However, other studies suggest that antenatal depression is not associated with changes in brain structure. As an example, a prospective study included neonates (n = 41) of mothers with antenatal depression that was not treated with antidepressants, and neonates (n = 82) of women with no history of depression and no history of using antidepressants [31]. Propensity scoring was used to match the two groups of neonates with regard to potential confounders observed at baseline (eg, maternal age, neonatal sex, and neonatal gestational age at birth and MRI). Global and regional gray matter and white matter brain volumes were comparable for the two groups, as were white matter microstructures.

Brain functioning — Prenatal maternal depression may be associated with altered brain functioning in the offspring, including changes in the amygdala. As an example, a prospective study performed functional MRI in children of mothers with antenatal depression (n = 19), and children of nondepressed mothers (controls, n = 20) [32]. The children were imaged at age six to nine years, during a task in which they were presented with negative emotional faces. Amygdala responses were greater in the children of mothers with antenatal depression than controls. In addition, postnatal maternal depression was not correlated with amygdala hyperresponsiveness.

However, some of the findings regarding the association between antenatal depression and brain functioning in the offspring are inconsistent. As an example, it is not clear whether functional connectivity between the amygdala and other brain structures is increased or decreased, and whether connectivity is sex-specific:

A prospective study assessed women (n = 24) for depressive symptoms during pregnancy and again after delivery; in addition, the offspring underwent functional MRI of the brain at age six months [33]. After controlling for potential confounding factors (eg, birth weight, household income, and postpartum depressive symptoms), the analyses showed that prenatal depressive symptoms were associated with increased functional connectivity between the left amygdala and other brain structures (eg, left and right anterior cingulate cortex).

Another prospective study assessed women (n = 128) for depressive symptoms during pregnancy and again after delivery; in addition, the offspring underwent functional MRI of the brain at approximately age 4.5 years [34]. After adjusting for potential confounding factors (eg, maternal age and ethnicity, and child’s age at MRI), the analyses found that among girls (n = 71), antenatal depressive symptoms were associated with decreased functional connectivity between the left amygdala and cortico-striatal circuitry, independent of postnatal depressive symptoms.

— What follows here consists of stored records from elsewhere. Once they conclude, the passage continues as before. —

/-! ### logEvents -/

@[simp] theorem State.logEvents_cfg (s : State) (es : List Event) : (s.logEvents es).cfg = s.cfg := rfl
@[simp] theorem State.logEvents_init (s : State) (es : List Event) : (s.logEvents es).init = s.init := rfl
@[simp] theorem State.logEvents_dedup (s : State) (es : List Event) : (s.logEvents es).dedup = s.dedup := rfl
@[simp] theorem State.logEvents_disabled (s : State) (es : List Event) : (s.logEvents es).disabled = s.disabled := rfl
@[simp] theorem State.logEvents_d608 (s : State) (es : List Event) : (s.logEvents es).d608 = s.d608 := rfl
@[simp] theorem State.logEvents_d708 (s : State) (es : List Event) : (s.logEvents es).d708 = s.d708 := rfl
@[simp] theorem State.logEvents_phase (s : State) (es : List Event) : (s.logEvents es).phase = s.phase := rfl
@[simp] theorem State.logEvents_tx (s : State) (es : List Event) :
    (s.logEvents es).tx = { s.tx with events := s.tx.events ++ es } := rfl
@[simp] theorem State.logEvents_fieldOut (s : State) (es : List Event) : (s.logEvents es).fieldOut = s.fieldOut := rfl
@[simp] theorem State.logEvents_inbox (s : State) (es : List Event) : (s.logEvents es).inbox = s.inbox := rfl
@[simp] theorem State.logEvents_outbox (s : State) (es : List Event) : (s.logEvents es).outbox = s.outbox := rfl

/-! ### emitCues -/

@[simp] theorem State.emitCues_cfg (s : State) (cs : List Cue) : (s.emitCues cs).cfg = s.cfg := rfl
@[simp] theorem State.emitCues_init (s : State) (cs : List Cue) : (s.emitCues cs).init = s.init := rfl
@[simp] theorem State.emitCues_dedup (s : State) (cs : List Cue) : (s.emitCues cs).dedup = s.dedup := rfl
@[simp] theorem State.emitCues_disabled (s : State) (cs : List Cue) : (s.emitCues cs).disabled = s.disabled := rfl
@[simp] theorem State.emitCues_d608 (s : State) (cs : List Cue) : (s.emitCues cs).d608 = s.d608 := rfl
@[simp] theorem State.emitCues_d708 (s : State) (cs : List Cue) : (s.emitCues cs).d708 = s.d708 := rfl
@[simp] theorem State.emitCues_phase (s : State) (cs : List Cue) : (s.emitCues cs).phase = s.phase := rfl
@[simp] theorem State.emitCues_tx (s : State) (cs : List Cue) :
    (s.emitCues cs).tx = { s.tx with cues := s.tx.cues ++ cs } := rfl
@[simp] theorem State.emitCues_fieldOut (s : State) (cs : List Cue) : (s.emitCues cs).fieldOut = s.fieldOut := rfl
@[simp] theorem State.emitCues_inbox (s : State) (cs : List Cue) : (s.emitCues cs).inbox = s.inbox := rfl
@[simp] theorem State.emitCues_outbox (s : State) (cs : List Cue) : (s.emitCues cs).outbox = s.outbox := rfl

/-! ### finish -/

@[simp] theorem State.finish_cfg (s : State) (a : Bool) : (s.finish a).cfg = s.cfg := rfl
@[simp] theorem State.finish_init (s : State) (a : Bool) : (s.finish a).init = s.init := rfl
@[simp] theorem State.finish_dedup (s : State) (a : Bool) : (s.finish a).dedup = s.dedup := rfl
@[simp] theorem State.finish_disabled (s : State) (a : Bool) : (s.finish a).disabled = s.disabled := rfl
@[simp] theorem State.finish_d608 (s : State) (a : Bool) : (s.finish a).d608 = s.d608 := rfl
@[simp] theorem State.finish_d708 (s : State) (a : Bool) : (s.finish a).d708 = s.d708 := rfl
@[simp] theorem State.finish_phase (s : State) (a : Bool) : (s.finish a).phase = .idle := rfl
@[simp] theorem State.finish_tx (s : State) (a : Bool) : (s.finish a).tx = .empty := rfl
@[simp] theorem State.finish_fieldOut (s : State) (a : Bool) : (s.finish a).fieldOut = s.fieldOut := rfl
@[simp] theorem State.finish_inbox (s : State) (a : Bool) : (s.finish a).inbox = s.inbox := rfl
@[simp] theorem State.finish_outbox (s : State) (a : Bool) :
    (s.finish a).outbox = s.outbox ++ [{ cues := s.tx.cues, timing := s.tx.timing, events := s.tx.events, abnormal := a }] := rfl

/-! ### putBack -/

@[simp] theorem State.putBack_cfg (s : State) : s.putBack.cfg = s.cfg := rfl
@[simp] theorem State.putBack_init (s : State) : s.putBack.init = s.tx.found.init := rfl
@[simp] theorem State.putBack_dedup (s : State) : s.putBack.dedup = s.dedup := rfl
@[simp] theorem State.putBack_disabled (s : State) : s.putBack.disabled = s.tx.found.disabled := rfl
@[simp] theorem State.putBack_d608 (s : State) : s.putBack.d608 = s.d608 := rfl
@[simp] theorem State.putBack_d708 (s : State) : s.putBack.d708 = s.d708 := rfl
@[simp] theorem State.putBack_phase (s : State) : s.putBack.phase = s.phase := rfl
@[simp] theorem State.putBack_tx (s : State) : s.putBack.tx = s.tx := rfl
@[simp] theorem State.putBack_fieldOut (s : State) : s.putBack.fieldOut = s.fieldOut := rfl
@[simp] theorem State.putBack_inbox (s : State) : s.putBack.inbox = s.inbox := rfl
@[simp] theorem State.putBack_outbox (s : State) : s.putBack.outbox = s.outbox := rfl
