theorem State.dropCurrent_cues (s : State) (gone : Bool) : (s.dropCurrent gone).tx.cues = s.tx.cues := by
  cases gone <;> rfl

theorem State.dropCurrent_curWindow (s : State) (gone : Bool) (y : BitVec 3) :
    (s.dropCurrent gone).curWindow y = s.curWindow y := by
  cases gone
  · rfl
  · exact s.curWindow_putService _ y

theorem State.dropCurrent_current (s : State) (gone : Bool) :
    (s.dropCurrent gone).curService.current = if gone then none else s.curService.current := by
  cases gone
  · rfl
  · exact congrArg Service.current (s.curService_putService _)

/-- Emitting and removing the selected windows, and then the pointer where it is `gone`. -/
theorem deleteWindows_result (s : State) (sel : Nat → Bool) (gone : Bool) :
    let t := (s.onWindows sel fun w => (none, (emitIfVisible s.cfg s.tx.feed.svc s.tx.feed.pts w).2)).dropCurrent gone
    ServiceFrame s t ∧ t.tx.cues = s.tx.cues ++ s.windowCues sel (visibleCues s.cfg s.tx.feed.svc s.tx.feed.pts) ∧
      (∀ y : BitVec 3, t.curWindow y = if sel y.toNat then none else s.curWindow y) ∧
      t.curService.current = if gone then none else s.curService.current := by
  simp only [emitIfVisible_eq_start_cues]
  obtain ⟨hframe, hcur, hwin⟩ := onWindows_result s sel fun w => (none, visibleCues s.cfg s.tx.feed.svc s.tx.feed.pts w)
  refine ⟨hframe.dropCurrent gone, ?_, fun y => ?_, ?_⟩
  · rw [State.dropCurrent_cues, State.onWindows_cues]
  · rw [State.dropCurrent_curWindow, hwin y, Option.bind_fun_none]
  · rw [State.dropCurrent_current, hcur]

/-- The current window, which is present, is among the selected ones exactly where its index is selected. -/
theorem State.IsCurrent.currentIn {s : State} {x : BitVec 3} {w : Window} (h : s.IsCurrent x w) (sel : Nat → Bool) :
    s.curService.currentIn sel = sel x.toNat := by
  obtain ⟨hcur, hwin⟩ := h
  have hpresent : s.curService.win[x.toNat]'x.isLt = some w := hwin
  simp [Service.currentIn, hcur, hpresent]

/-! ## Service blocks (45 R365, R368) -/

/-- Entering a block creates its service, empty, at the first reference, and leaves the others. -/
theorem State.service_enterBlock (s : State) (n : BitVec 6) (size : Nat) (m : BitVec 6) :
    (s.enterBlock n size).service m = if m = n then some ((s.service n).getD Service.reset) else s.service m :=
  mapGet_mapPut n m _ s.d708.svc

theorem zero_append_eq_ofNat (svc : BitVec 3) : (0#3 ++ svc : BitVec 6) = BitVec.ofNat 6 svc.toNat := by
  refine BitVec.eq_of_toNat_eq ?_
  have hlt := svc.isLt
  simp only [toNat_append_eq, BitVec.toNat_ofNat]
  omega

/-- Bytes of a packet that hold no whole header or code discard the rest of it (45 R364, R367). -/
theorem State.reject_packet {s : State} (hp : s.phase = .svc ∨ s.phase = .cmd) (e : DecodeError) :
    s.reject e = s.overrun (if s.phase = .svc then 7 else s.tx.feed.svc)
      (if s.phase = .svc then s.tx.feed.pos + 1 else s.tx.feed.ext.getD s.tx.feed.pos) := by
  unfold State.reject
  rcases hp with hp | hp <;> rw [hp] <;> rfl

end Sys2Proof.Machine

open Sys2Proof Sys2Proof.Machine

/-- Settles O47: an instruction without an effect answers its own state, and one on the current window acts by `State.onCurrent`. -/
theorem codesWithoutAnEffect : Obligations.CodesWithoutAnEffect := by
  intro s x y a p1 p2 p3 p4 p5
  refine ⟨fun i hi => ?_, rfl, fun hnone i hi => ?_⟩
  · simp only [List.mem_cons, List.not_mem_nil, or_false] at hi
    rcases hi with rfl | rfl | rfl | rfl | rfl | rfl | rfl | rfl | rfl | rfl | rfl <;> rfl
  · have hexec : ∃ f, exec i s = .next (s.onCurrent f) := by
      simp only [List.mem_cons, List.not_mem_nil, or_false] at hi
      rcases hi with rfl | rfl | rfl | rfl | rfl | rfl | rfl | rfl | rfl | rfl | rfl | rfl | rfl <;> exact ⟨_, rfl⟩
    obtain ⟨f, hf⟩ := hexec
    rw [hf, onCurrent_none s hnone f]

/-- Settles O49, by where the pen stands. -/
theorem backspaceRetreatsAndErases : Obligations.BackspaceRetreatsAndErases := by
  intro s x w hcur
  refine ⟨_, w.backspace, rfl, onCurrent_result s x w hcur _, Window.backspace_stays, fun hr hc hne => ?_⟩
  rw [Window.backspace_retreats hr hc hne]
  exact ⟨rfl, rfl, fun r c => w.cell_setCell_none _ _ r c⟩

/-- Settles O50, by whether the pen's row is the last. -/
theorem carriageReturnAdvancesOrScrolls : Obligations.CarriageReturnAdvancesOrScrolls := by
  intro s x w hcur n start
  refine ⟨_, _, rfl, onCurrent_emit_result hcur fun _ v => v.carriageReturn, fun hnext => ?_, fun hlast => ?_⟩
  · rw [Window.carriageReturn_advances (w := { w with start := start }) hnext]
    rfl
  · rw [Window.carriageReturn_scrolls (w := { w with start := start }) hlast]
    exact ⟨rfl, Window.cell_scrollUp _⟩

/-- Settles O51: both emit first; then a row or the whole memory is emptied. -/
theorem returnAndFormFeedClear : Obligations.ReturnAndFormFeedClear := by
  intro s x w hcur n start
  exact ⟨⟨_, _, rfl, onCurrent_emit_result hcur fun u v => (v.clearRow u.pen.row).penAt u.pen.row 0, rfl,
      Window.cell_clearRow _ w.pen.row⟩,
    ⟨_, _, rfl, onCurrent_emit_result hcur fun _ v => v.clearMem.penAt 0 0, rfl, Window.cell_clearMem _⟩⟩

/-- Settles O52, by the bits that SWA reads. -/
theorem windowAttributesJustify : Obligations.WindowAttributesJustify := by
  intro s x w p1 p2 p3 p4 hcur
  refine ⟨_, rfl, ?_⟩
  rw [← swaBits_eq_ofNat]
  exact onCurrent_result s x w hcur _

/-- Settles O53: what each command reads from its bytes, in numbers. -/
theorem penCommandsSetThePen : Obligations.PenCommandsSetThePen := by
  intro s x w p1 p2 p3 hcur colour
  refine ⟨⟨_, rfl, ?_⟩, ⟨_, rfl, ?_⟩, ⟨_, rfl, ?_⟩⟩
  · obtain ⟨hit, hul⟩ := spaBits_eq_decide p2
    rw [← hit, ← hul]
    exact onCurrent_result s x w hcur _
  · have hquant : colour = quant := funext fun p => (quant_eq_ofNat p).symm
    rw [hquant]
    exact onCurrent_result s x w hcur _
  · obtain ⟨hrow, hcol⟩ := splPosition_eq_mod p1 p2
    rw [← hrow, ← hcol]
    exact onCurrent_result s x w hcur _

/-- Settles O55: what each command makes of one window, and the cues it gives there. -/
theorem bitmapCommandsActOnTheirWindows : Obligations.BitmapCommandsActOnTheirWindows := by
  intro s bitmap n pts emitted start
  have hemit := emitIfVisible_eq_start_cues s.cfg n pts
  simp only [List.forall_mem_cons]
  refine ⟨⟨_, rfl, onWindows_keeping_result s _ fun w => ?_⟩, ⟨_, rfl, ?_⟩, ⟨_, rfl, onWindows_keeping_result s _ fun w => ?_⟩,
    ⟨_, rfl, onWindows_keeping_result s _ (toggleVisible_eq s.cfg n pts)⟩, nofun⟩
  · rw [hemit]
    rfl
  · have hshow := onWindows_keeping_result s bitmap.getLsbD (cues := fun _ => []) fun w =>
      congrArg (fun v => (some v, ([] : List Cue))) (showWindow_eq pts w)
    rw [State.windowCues_nil] at hshow
    exact hshow
  · rw [hemit]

In addition, functional connectivity between the right amygdala and cortico-striatal circuitry was also decreased. In boys, antenatal depressive symptoms were not associated with amygdala functional networks.

Neonatal functioning — Multiple prospective observational studies indicate that antenatal depression is associated with impaired neurobehavioral functioning in neonates. These studies have examined newborns of mothers with prenatal depressive disorders or symptoms and newborns of mothers with no prenatal depression or exposure to antidepressants; assessments were performed during the first postnatal month. The results show that multiple domains of neurobehavioral functioning are diminished in neonates of mothers with prenatal depression, compared with controls. Aspects of functioning that were impaired include:

Habituation, which is defined as progressive decreases in response to repeated auditory and visual stimuli while the neonate is asleep [35-37]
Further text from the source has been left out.